**Exercise prompt**
Report every line of the data where the string "which" appears.

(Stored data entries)
-- ==== Sys2Proof/Machine/Bus.lean ====
section
/-! DEFINITION. Command words (spec R150), host accesses (R180 to R191), and whose step comes next (R6, R62, R249). -/

namespace Sys2Proof.Machine

/-- `AcceptCmd(w)` (R150): a legal word runs its command's meaning, any other is rejected. -/
def acceptCmd (w : Word) (s : State) : Host.Outcome State Fault Refusal :=
  match decode w with
  | .ok i    => exec i s
  | .error _ => .next (rejectIllegal s)

/-- A write to a register (R184, R185, R187, R191); a read-only register ignores it. -/
def writeReg (r : Reg) (v : Word) (s : State) : Host.Outcome State Fault Refusal :=
  match r with
  | .cmd     => acceptCmd v s
  | .din j   => .next (writeDin j v s)
  | .rcIndex => .next (writeRcIndex v s)
  | .id      => .next s
  | .param   => .next s
  | .status  => .next s
  | .dout _  => .next s
  | .rcData  => .next s

/-- `RegWrite(off, v)` (R180). -/
def regWrite (width : Width) (off : Offset) (v : Word) (s : State) : Host.Outcome State Fault Refusal :=
  match regOfAccess width off with
  | some r => writeReg r v s
  | none   => .refused (.busError off)

/-- `RegRead(off)` (R180): the word read, none where the block answers `BusError(off)`. -/
def regRead (width : Width) (off : Offset) (s : State) : Option Word :=
  match regOfAccess width off with
  | some r => some (readReg r s)
  | none   => none

/-- `MemRead(addr, width)` at a bus address (R10): `RegRead` at its offset; none too where the address is not the
block's. -/
def memRead (width : Width) (addr : Nat) (s : State) : Option Word :=
  match windowOffset addr with
  | some off => regRead width off s
  | none     => none

/-- `MemWrite(addr, width, v)` at a bus address (R10): `RegWrite` at its offset; an address outside the window is not
routed to the block, which does nothing (R50). -/
def memWrite (width : Width) (addr : Nat) (v : Word) (s : State) : Host.Outcome State Fault Refusal :=
  match windowOffset addr with
  | some off => regWrite width off v s
  | none     => .next s

/-- One access of the host (R88): a POLL line stays until its RD answers what it waits for (log entry 13). A host
with nothing to do does nothing. -/
def hostTurn (s : State) : Host.Outcome State Fault Refusal :=
  match s.host with
  | [] => .next s
  | .wr width off v :: rest => regWrite width off v { s with host := rest }
  | .rd width off :: rest =>
    match regRead width off s with
    | some v => .next { s with host := rest, reads := v :: s.reads }
    | none   => .refused (.busError off)
  | .poll off mask value :: rest =>
    match regRead .w32 off s with
    | some v => .next (if v &&& mask = value then { s with host := rest } else s)
    | none   => .refused (.busError off)

/-- The permutation engine's turn (R129): nothing while PERM_ACTIVE = 0. -/
def permTurn (s : State) : Host.Outcome State Fault Refusal :=
  if s.permActive then permRound s else .next s

/-- The constant generator's turn (R108): nothing while RC_READY = 1. -/
def genTurn (s : State) : Host.Outcome State Fault Refusal :=
  .next (if s.rcReady then s else genStep s)

/-- One agent's turn (R6, R240). -/
def agentTurn (a : Agent) (s : State) : Host.Outcome State Fault Refusal :=
  match a with
  | .host       => hostTurn s
  | .permEngine => permTurn s
  | .generator  => genTurn s
  | .resetLine  => .next (resetBlock s)

/-- Whose step it is when `turns` names nobody: an enabled engine before the host, which is fair (R249; log entry 3). -/
def defaultAgent (s : State) : Agent :=
  if !s.rcReady then .generator else if s.permActive then .permEngine else .host

/-- The next step in the total order of all agents' steps (R62). -/
def nextTurn (s : State) : Host.Outcome State Fault Refusal :=
  match s.turns with
  | []        => agentTurn (defaultAgent s) s
  | a :: rest => agentTurn a { s with turns := rest }

/-- The block after its boot: the GEN step taken if it has not been (R108, R242). -/
def booted (s : State) : State := if s.rcReady then s else genStep s

/-- A command word made the next thing that happens: the host's next access is a write of it to CMD, and the next
turn is the host's, on a block past its boot (log entry 10). -/
def presentWord (w : Word) (s : State) : State :=
  { booted s with host := .wr .w32 (regOffset .cmd) w :: s.host, turns := .host :: s.turns }

end Sys2Proof.Machine
end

**Exercise output**
routed to the block, which does nothing (R50). -/
/-- Whose step it is when `turns` names nobody: an enabled engine before the host, which is fair (R249; log entry 3). -/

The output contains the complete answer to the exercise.